Хотя шалаш и кучи, скоро, правда, куда-то исчезнувшие, я видела еще несколько дней, пока жила поблизости, но к ним я не приближалась. Мало-помалу я совсем перестала печалиться разлукой с добрым стариком.
Долго ли помнил этот, милый мне друг, меня, ручного «крыса» Хрупа, добродушно слушавшего с редким вниманием его длинную старческую болтовню!..
Вперед, Хруп, за новыми друзьями, за новыми приключениями!
XVI
Мысли о степи. — Холода. — Поиски человеческого жилья. — Новые хозяева. — Странные чудовища. — Диковинный хлев. — Путешествие. — Город.
Если я не одичала в степи, то только потому, что продолжала на воле свои чудные занятия изучения языка животных. Дело подвигалось успешно вперед и укрепляло в то же время мои прежние знания.

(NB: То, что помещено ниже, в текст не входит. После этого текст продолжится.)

/-! ## Where a run stops (70_reset_and_hazards.md R158) -/

/-- The end of a run that stops in the state `t`. -/
def Stop.runEnd (t : State) : Stop → RunEnd
  | .fault f => .faulted t f
  | .refuse r => .refused t r

/-- A step that completes is the first of a run. -/
theorem core_run_succ {s u : State} (h : step s = .next u) (k : Nat) : core.run (k + 1) s = core.run k u := by
  have hstep : core.step s = .next u := h
  simp only [Host.Core.run, hstep]

/-- A run that stops does so at the step of the state in which it ends, which is reached by steps that complete. -/
theorem runFrom_stop {stopAt : Word64} {n : Nat} {s t : State} {stop : Stop}
    (h : runFrom stopAt n s = stop.runEnd t) :
    step t = stop.result ∧ ∃ k, k < n ∧ core.run k s = .next t := by
  induction n generalizing s with
  | zero => cases stop <;> cases h
  | succ n ih =>
    rw [runFrom] at h
    cases hstep : step s with
    | next u =>
      simp only [hstep] at h
      split at h
      · cases stop <;> cases h
      · obtain ⟨hstop, k, hk, hrun⟩ := ih h
        exact ⟨hstop, k + 1, Nat.succ_lt_succ hk, (core_run_succ hstep k).trans hrun⟩
    | fault f =>
      rw [hstep] at h
      cases stop <;> cases h
      exact ⟨hstep, 0, Nat.succ_pos n, rfl⟩
    | refused r =>
      rw [hstep] at h
      cases stop <;> cases h
      exact ⟨hstep, 0, Nat.succ_pos n, rfl⟩

end Sys2Proof.Machine
end

section
/-! PROOFS. Exceptions (60_exceptions.md): those of the enabling state, of the memory operand and of the fetch, and where
a run stops for one. -/

namespace Sys2Proof.Machine

/-! ## The table of exceptions (R129, R132) -/

/-- Settles O31, exception by exception. -/
theorem faultVectorsAndErrorCodes : Obligations.FaultVectorsAndErrorCodes := by
  refine ⟨⟨rfl, rfl⟩, ⟨rfl, rfl⟩, ⟨rfl, rfl⟩, ⟨rfl, rfl⟩, fun _ _ => ⟨rfl, rfl, rfl⟩, ⟨rfl, rfl⟩, fun f hf => ?_⟩
  cases f with
  | pf code a => exact absurd rfl hf
  | _ => rfl

/-! ## The enabling state (R121, R122, R124) -/

/-- Settles O29: each of the conditions is a cause of #UD. -/
theorem disabledFormIsInvalidOpcode : Obligations.DisabledFormIsInvalidOpcode := by
  intro i s hcause
  refine exec_of_enableFault (enableFault_of_udCause ?_)
  rintro ⟨hmode, hosxsave, hhigh, hlow, havx512f, havx512vl⟩
  rcases hcause with h | h | h | h | h | h | ⟨hvl, h⟩
  · simp [h] at hmode
  · simp [h] at hmode
  · rw [hosxsave] at h; cases h
  · exact h hhigh
  · exact h hlow
  · rw [havx512f] at h; cases h
  · rw [h] at havx512vl; exact havx512vl.elim hvl Bool.false_ne_true

/-- Settles O30: the enabling state decides before the operand is read, and the decoder before the form is executed. -/
theorem taskSwitchedIsDeviceNotAvailable : Obligations.TaskSwitchedIsDeviceNotAvailable := by
  refine ⟨rfl, rfl, fun i s hts => exec_of_enableFault ?_, fun s c _ hdec => step_of_decode_ud hdec⟩
  split
  next hno => exact enableFault_of_taskSwitched hno hts
  next hcause => exact enableFault_of_udCause hcause

/-- Settles O32: a register can always be read. -/
theorem registerFormFaults : Obligations.RegisterFormFaults := by
  intro i s n hreg
  rcases exec_cases i s with ⟨f, hen, hx⟩ | ⟨-, stop, hstop, -⟩ | ⟨-, -, hx⟩
  · rcases enableFault_some hen with rfl | rfl
    · exact .inl hx
    · exact .inr (.inl hx)
  · obtain ⟨bcst, m, hmem, -⟩ := readRm_error hstop
    rw [hreg] at hmem; cases hmem
  · exact .inr (.inr ⟨_, hx⟩)

/-! ## The memory operand (R125 to R128) -/

/-- Settles O33: the byte has a bad address by the rules of its mode, and its fault is never suppressed. -/
theorem badOperandAddressFaults : Obligations.BadOperandAddressFaults := by
  intro i s bcst m r k hrm hr hen hk hact hbad
  have hmode : s.long = true ∨ s.csD = true := by
    rcases hbad with ⟨h64, -⟩ | ⟨-, hD, -⟩
    · exact .inl ((long_iff s).mpr h64)
    · exact .inr hD
  have hok : s.addressOk r k = false := by
    rcases hbad with ⟨h64, hcan⟩ | ⟨h32, -, hseg⟩
    · rw [addressOk_of_long ((long_iff s).mpr h64), hcan]
    · exact (addressOk_eq_false_iff_of_not_long ((long_eq_false_iff s).mpr (by rw [h32]; decide)) r k).mpr hseg
  obtain ⟨f, hx, hf, -⟩ := unmaskedFaultIsReported i s bcst m r k _ hrm hr hen hmode hk hact (.inl ⟨hok, rfl⟩)
  rw [hx, hf hok]
  simp only [segmentFault, beq_iff_eq]

/-- Settles O34: the fault of some byte is reported, and with good addresses it is a page fault. -/
theorem refusedOperandByteIsPageFault : Obligations.RefusedOperandByteIsPageFault := by
  intro i s bcst m r k c hrm hr hen haddr hac hok hk hact hc
  obtain ⟨f, hx, -, ⟨j, hj, hbf⟩ | ⟨-, hcheck, -⟩⟩ :=
    unmaskedFaultIsReported i s bcst m r k _ hrm hr hen haddr hk hact (.inr ⟨c, hc, rfl⟩)
  · rcases hbf with ⟨hbad, -⟩ | ⟨d, hd, rfl⟩
    · rw [hok j hj] at hbad; cases hbad
    · exact ⟨j, d, hj, hd, hx⟩
  · rw [hac] at hcheck; cases hcheck

/-- Settles O35: the bits of the one code with which `Translate` refuses. -/
theorem pageFaultCodeBits : Obligations.PageFaultCodeBits := by
  intro s kind a c hc
  rw [translate_pageFault hc]
  obtain ⟨hP, hW, hU, hR, hI⟩ := getLsbD_pageFaultCode (s.map.find? fun r => r.holds a.toNat).isSome s.userLevel
    ((s.map.find? fun r => r.holds a.toNat).any Region.rsvd) (kind == .fetch)
  refine ⟨hW, ?_, ?_, ?_, ?_, fun j hj => getLsbD_pageFaultCode_of_ge _ _ _ _ hj⟩
  · rw [hU, State.userLevel, beq_iff_eq]
  · rw [hI, beq_iff_eq]
  · rw [hP, Option.isSome_eq_false_iff, Option.isNone_iff_eq_none]
  · rw [hR, Option.any_eq_true]

/-- Settles O36: what #AC asks for. -/
theorem alignmentCheckOnlyWhenEnabled : Obligations.AlignmentCheckOnlyWhenEnabled := by
  intro i s hoff hac
  obtain ⟨hcheck, bcst, m, hrm, hmis⟩ := exec_ac hac
  simp only [State.alignmentChecking, State.cr0AM, State.rflagsAC, State.userLevel, Bool.and_eq_true,
    beq_iff_eq] at hcheck
  obtain ⟨⟨hAM, hAC⟩, hcpl⟩ := hcheck
  rcases hoff with h | h | h | h
  · rw [hAM] at h; cases h
  · rw [hAC] at h; cases h
  · exact h hcpl
  · exact hmis (h bcst m hrm)

/-- Settles O37: no byte of the operand faults, so that #AC is the only fault the read can have. -/
theorem misalignedOperandFaultsOrCompletes : Obligations.MisalignedOperandFaultsOrCompletes := by
  intro i s bcst m r hrm hr hen haddr _ hbytes _
  have hx := exec_of_mem hrm hr hen haddr
  cases hf : s.memFault r (s.byteActive i.fields.w i.fields.vl i.fields.e bcst) with
  | some f =>
    rw [hf] at hx
    obtain ⟨offs, hoffs, hbf⟩ := memFault_some hf
    rcases bytesFault_byteFault hbf with ⟨j, hj, hfault⟩ | ⟨rfl, -, -⟩
    · obtain ⟨hok, hadm⟩ := hbytes j (hoffs j hj)
      exact absurd hfault (not_byteFault hok (fun c => by rw [hadm]; exact Translation.noConfusion) f)
    · exact .inl hx
  | none =>
    have hno : s.touchesDevice r = false := by
      rw [Bool.eq_false_iff, ne_eq, touchesDevice_iff]
      rintro ⟨j, hj, -, hdev⟩
      rw [(hbytes j hj).2] at hdev; cases hdev
    rw [hf, hno] at hx
    exact .inr ⟨_, hx, completed_rotateEffect _ _⟩

/-! ## The fetch (R127, R129, R130) -/

/-- Settles O45: a byte is judged by its place, then by its address, then by `Translate`. -/
theorem fetchFaultsStopTheStep : Obligations.FetchFaultsStopTheStep := by
  intro s hmode
  have hlong : s.long = true := (long_iff s).mpr hmode
  refine ⟨fun hnot => ?_, fun c hcan hc => ?_, fun k hk hbad => ?_, fun k c hlt hcan hc => ?_⟩
  · refine step_of_first_byte (fetchByte_of_bad_address (.inl rfl) ?_)
    rwa [fetchAddressOk_of_long hlong, fetchAddr_zero_of_long hlong]
  · have hbyte := fetchByte_of_good_address (s := s) (k := 0) (.inl rfl) (by
      rwa [fetchAddressOk_of_long hlong, fetchAddr_zero_of_long hlong])
    rw [fetchAddr_zero_of_long hlong, hc] at hbyte
    exact step_of_first_byte hbyte
  · refine fetchByte_of_not_placed hk.ne' ?_
    rw [Bool.eq_false_iff, ne_eq, fetchPlaced_iff_of_long hlong]
    rintro ⟨hlt, hcan⟩
    rcases hbad with hge | hnot
    · omega
    · rw [hnot] at hcan; cases hcan
  · have hbyte := fetchByte_of_good_address (.inr ((fetchPlaced_iff_of_long hlong k).mpr ⟨hlt, hcan⟩)) (by
      rwa [fetchAddressOk_of_long hlong, fetchAddr_of_long hlong])
    rwa [fetchAddr_of_long hlong, hc] at hbyte

/-- Settles O47: the bytes before the one that cannot be fetched hold no whole instruction, and the decoder asks for all
of them before it judges. -/
theorem unfetchableByteStopsTheStep : Obligations.UnfetchableByteStopsTheStep := by
  intro s pre opA p0 p1 p2 op modrm tail k stop hpre hop htail hk hlen hcode hstop
  obtain ⟨hleg, haddr, hp0, h16⟩ := hpre.decoder
  obtain ⟨t, ht, -⟩ := readTail_isSome (opA := opA) (md := field2 modrm) (rm := field3 modrm 0) htail
  rw [lengthByFormula_eq ht] at hlen
  have hcount : ((pre ++ 0x62#8 :: p0 :: p1 :: p2 :: op :: modrm :: tail).take k).length = k := by
    have hle := (readTail_some ht).len_le
    simp only [List.length_take, List.length_append, List.length_cons]
    omega
  have hfetch := fetchBytes_stop s (n := 15) (by rwa [hcount]) hcode (by rwa [hcount])
  rw [step_of_short (by rw [hfetch]; exact decode_take_short hleg haddr hp0 hop h16 ht hlen), hfetch]
  rfl

/-! ## Runs (R131) -/

/-- Settles O53: both ends are stops. -/
theorem runFaultsBeforeTheInstruction : Obligations.RunFaultsBeforeTheInstruction := by
  intro p n s t hplaced
  have hrun : runProgram p n s = runFrom (s.programEnd p) n (s.startProgram p) := if_pos hplaced
  rw [hrun]
  exact ⟨fun f hf => runFrom_stop (stop := .fault f) hf, fun r hr => runFrom_stop (stop := .refuse r) hr⟩

end Sys2Proof.Machine
end

section
/-! SUPPORT. Bytes stored at rising addresses, the bytes of a placed program, the loading of an instruction, and where a
run ends normally (10_state.md R13, 70_reset_and_hazards.md R152, R158). -/

namespace Sys2Proof.Machine

/-! ## Bytes at rising addresses (00_scope.md R9) -/

/-- Offsets below 2^64 lead to different addresses, whatever the wrap. -/
theorem add_ofNat_ne (a : Word64) {j k : Nat} (hjk : j < k) (hk : k < 2 ^ 64) :
    a + BitVec.ofNat 64 j ≠ a + BitVec.ofNat 64 k := by
  intro h
  have hoff := congrArg BitVec.toNat (add_left_cancel h)
  simp only [BitVec.toNat_ofNat, Nat.mod_eq_of_lt hk, Nat.mod_eq_of_lt (hjk.trans hk)] at hoff
  omega

/-- Bytes stored at rising addresses are bytes stored each at its offset. -/
theorem Memory.writeBytes_eq_writeEach (m : Memory) (a : Word64) (i : Nat) (bs : List Byte) :
    m.writeBytes (a + BitVec.ofNat 64 i) bs = m.writeEach (fun k => a + BitVec.ofNat 64 k) i bs := by
  induction bs generalizing m i with
  | nil => rfl
  | cons b rest ih =>
    have hnext : a + BitVec.ofNat 64 i + 1 = a + BitVec.ofNat 64 (i + 1) := by
      rw [BitVec.ofNat_add, ← add_assoc]; rfl
    rw [Memory.writeBytes, Memory.writeEach, hnext, ih]

theorem Memory.writeBytes_eq_writeEach_zero (m : Memory) (a : Word64) (bs : List Byte) :
    m.writeBytes a bs = m.writeEach (fun k => a + BitVec.ofNat 64 k) 0 bs := by
  rw [← writeBytes_eq_writeEach]
  exact congrArg (m.writeBytes · bs) (BitVec.add_zero a).symm

/-- Bytes stored at rising addresses read back, also across the wrap, if no two have one address. -/
theorem Memory.read_writeBytes {m : Memory} (hw : m.wf = true) (a : Word64) {bs : List Byte}
    (hlen : bs.length ≤ 2 ^ 64) {k : Nat} (hk : k < bs.length) :
    (m.writeBytes a bs).read (a + BitVec.ofNat 64 k) = bs[k] := by
  have h := read_writeEach hw (addr := fun k => a + BitVec.ofNat 64 k) 0 bs (fun j k hjk hk => by
    simpa only [Nat.zero_add] using add_ofNat_ne a hjk (hk.trans_le hlen)) hk
  rwa [← writeBytes_eq_writeEach_zero, Nat.zero_add] at h
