-- ==== Sys2Proof/Machine/Patch.lean ====
section
/-! DEFINITION. Machine/Patch.lean: the Patch Sequencer (Chapter 5): buffers, staging, the recall scan, fire, hold,
and the meanings of LOAD_STEP, SCAN_STEP, ACTION_SENT and SETTLE_EXPIRY. -/

namespace Sys2Proof.Machine

/-! ## Buffers (R94) -/

/-- R94: a buffer owes a fire when it is DEFERRED, or LOADING with the due mark. -/
def Buffer.owes : Buffer → Bool
  | .deferred _ _ _ => true
  | .loading _ _ due => due
  | _ => false

/-- The target a buffer is prepared for. -/
def Buffer.target : Buffer → Option Nat
  | .empty => none
  | .loading t _ _ => some t
  | .staged t _ _ => some t
  | .deferred t _ _ => some t

/-- The kind of a load. -/
def Load.kind : Load → BufferKind
  | .delta _ _ => .delta
  | .recall => .recall

/-- One port changed. -/
def Psq.onPort (q : Psq) (p : Port) (f : PortRec → PortRec) : Psq :=
  { q with ports := q.ports.set p (f (q.ports.get p)) }

/-- A port's next buffer replaced. -/
def Psq.setBuffer (q : Psq) (p : Port) (b : Buffer) : Psq := q.onPort p (fun r => { r with buffer := b })

/-- R94: a buffer is emptied; its load, or its membership of a running or queued scan, ends. -/
def Psq.emptyBuffer (q : Psq) (p : Port) : Psq :=
  let q' := q.setBuffer p .empty
  { q' with
    scan := q'.scan.map (fun sc => { sc with served := sc.served.set p false })
    queued := q'.queued.map (fun sc => { sc with served := sc.served.set p false }) }

/-- The buffers of a set of ports made EMPTY, the scan that served them having ended. -/
def Psq.dropServed (q : Psq) (served : Ports Bool) : Psq :=
  let q1 := if served.a then q.setBuffer .a .empty else q
  if served.b then q1.setBuffer .b .empty else q1

/-- No port. -/
def noPorts : Ports Bool := { a := false, b := false }

/-- R98: a DELTA load for cue T begins. -/
def Psq.beginDelta (q : Psq) (p : Port) (target : Nat) : Psq :=
  q.setBuffer p (.loading target (.delta 0 []) false)

/-! ## The recall scan (R101 to R104) -/

/-- R102: a scan starts at its target with nothing found. -/
def Scan.start (target : Nat) (purpose : Purpose) (served : Ports Bool) : Scan :=
  { target := target, purpose := purpose, cursor := target,
    found := { a := blankSlots, b := blankSlots }, served := served }

/-- R103: two purposes combine: RESUME if either is. -/
def Purpose.join : Purpose → Purpose → Purpose
  | .call, .call => .call
  | _, _ => .resume

/-- R103: a running scan owes a fire when at least one served buffer carries the due mark. -/
def Psq.scanOwes (q : Psq) (sc : Scan) : Bool :=
  (sc.served.a && q.ports.a.buffer.owes) || (sc.served.b && q.ports.b.buffer.owes)

/-- R103, R104: a port whose buffer has been emptied joins the recall for a target, with a purpose and with
or without the due mark: a scan starts, is joined, is replaced, or the join is queued. -/
def Psq.joinRecall (q : Psq) (p : Port) (target : Nat) (purpose : Purpose) (due : Bool) : Psq :=
  let loading := Buffer.loading target .recall due
  match q.scan with
  | none =>
    { q.setBuffer p loading with scan := some (Scan.start target purpose (noPorts.set p true)) }
  | some sc =>
    if sc.target = target then
      { q.setBuffer p loading with
        scan := some { sc with purpose := sc.purpose.join purpose, served := sc.served.set p true } }
    else if due || !q.scanOwes sc then
      { (q.dropServed sc.served).setBuffer p loading with
        scan := some (Scan.start target purpose (noPorts.set p true)) }
    else
      match q.queued with
      | some w =>
        if w.target = target then
          { q.setBuffer p loading with
            queued :=
              some { w with purpose := w.purpose.join purpose, served := w.served.set p true } }
        else
          { (q.dropServed w.served).setBuffer p loading with
            queued :=
              some { target := target, purpose := purpose, served := noPorts.set p true } }
      | none =>
        { q.setBuffer p loading with
          queued := some { target := target, purpose := purpose, served := noPorts.set p true } }

/-! ## The pending target (R99, R112) -/

/-- What the handing of a pending target does to a port's buffer (R99). -/
inductive HandRow where
  | keep | delta | recall
  deriving DecidableEq, Repr

/-- R99, R112: the first row that applies. cue is SPU's current cue index at the handing. -/
def handRow (b : Buffer) (t : PendingTarget) (cue : Nat) (hold : Bool) : HandRow :=
  let held : Bool :=
    match b with
    | .staged target kind _ => target == t.target && t.kind.accepts kind
    | .loading target load _ => target == t.target && t.kind.accepts load.kind
    | _ => false
  if b.owes then (if hold && t.kind == .resume then .recall else .keep)
  else if held then .keep
  else if t.kind == .call && t.target == cue + 1 then .delta
  else .recall

/-- R99: the buffer of a row that does not keep it is emptied. -/
def Psq.handEmpty (q : Psq) (p : Port) : HandRow → Psq
  | .keep => q
  | .delta | .recall => q.emptyBuffer p

/-- R99: then a DELTA load begins or the port joins the recall. -/
def Psq.handBegin (q : Psq) (p : Port) (t : PendingTarget) : HandRow → Psq
  | .keep => q
  | .delta => q.beginDelta p t.target
  | .recall => q.joinRecall p t.target t.kind false

/-- R98, R99: a port meets the pending target. -/
def Psq.handPort (q : Psq) (p : Port) (t : PendingTarget) (cue : Nat) : Psq :=
  let row := handRow (q.ports.get p).buffer t cue q.hold
  (q.handEmpty p row).handBegin p t row

/-- R99: SPU hands PSQ a pending target; the ports that join join one scan (R103). -/
def Psq.handTarget (q : Psq) (t : PendingTarget) (cue : Nat) : Psq :=
  let rowA := handRow q.ports.a.buffer t cue q.hold
  let rowB := handRow q.ports.b.buffer t cue q.hold
  let q1 := ({ q with target := some t }.handEmpty .a rowA).handEmpty .b rowB
  ((q1.handBegin .a t rowA).handBegin .b t rowB).judge

/-- R99: SPU withdraws the pending target; buffers, loads and scan stand. -/
def Psq.withdraw (q : Psq) : Psq := { q with target := none }.judge

/-! ## Fire (R105 to R109) -/

/-- R98: after a fire the buffer is prepared for the staging target. -/
def Psq.prepare (q : Psq) (img : Image) (cue : Nat) (p : Port) (fired : Nat) : Psq :=
  let next := if fired + 1 < img.cueCount then q.beginDelta p (fired + 1) else q
  match q.target with
  | some t => if t.target ≠ fired then q.handPort p t cue else next
  | none => next

/-- R106 step 1: a RECALL reference already in the instrument is removed. -/
def suppress (img : Image) (slots : List (Option Nat)) (refs : List Nat) : List Nat :=
  refs.filter (fun i =>
    match img.pool[i]? with
    | some a => slots.getD a.slot none != some i
    | none => true)

/-- R106: the buffer's references fire into the IDLE port; SENDING begins unless none remains. -/
def Psq.fireInto (q : Psq) (img : Image) (cue : Nat) (p : Port) (target : Nat) (kind : BufferKind)
    (refs : List Nat) : Psq :=
  let q1 := q.onPort p (fun r =>
    let list := if kind = .recall then suppress img r.slots refs else refs
    { r with
      list := list, buffer := .empty, state := if list.isEmpty then .idle else .sending })
  q1.prepare img cue p target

Как ни пуста казалась степь при взгляде на ее ровное, широкое пространство, но эта пустота была только кажущаяся. Степь, подобно лесу, имела свой мир, свою жизнь. Правда, многие животные были, как дома, в лесу и в степи, но в то же время у степи были и свои исключительные жители, например, хотя бы тушканчики, суслики и громадные птицы, похожие на кур, — стрепета и дрофы.
Особенно интересным показалось мне, что эти ровные места, не имевшие наземных скрытых уголков, характеризовались, так сказать, подземной жизнью. Хотя и в лесу было немало нор, но не одни только норы леса были хорошим убежищем для зверей: в нем было достаточно и других укромных мест в дуплах, на деревьях, в листве. Норы же степи были единственным надежным убежищем для маленьких зверьков.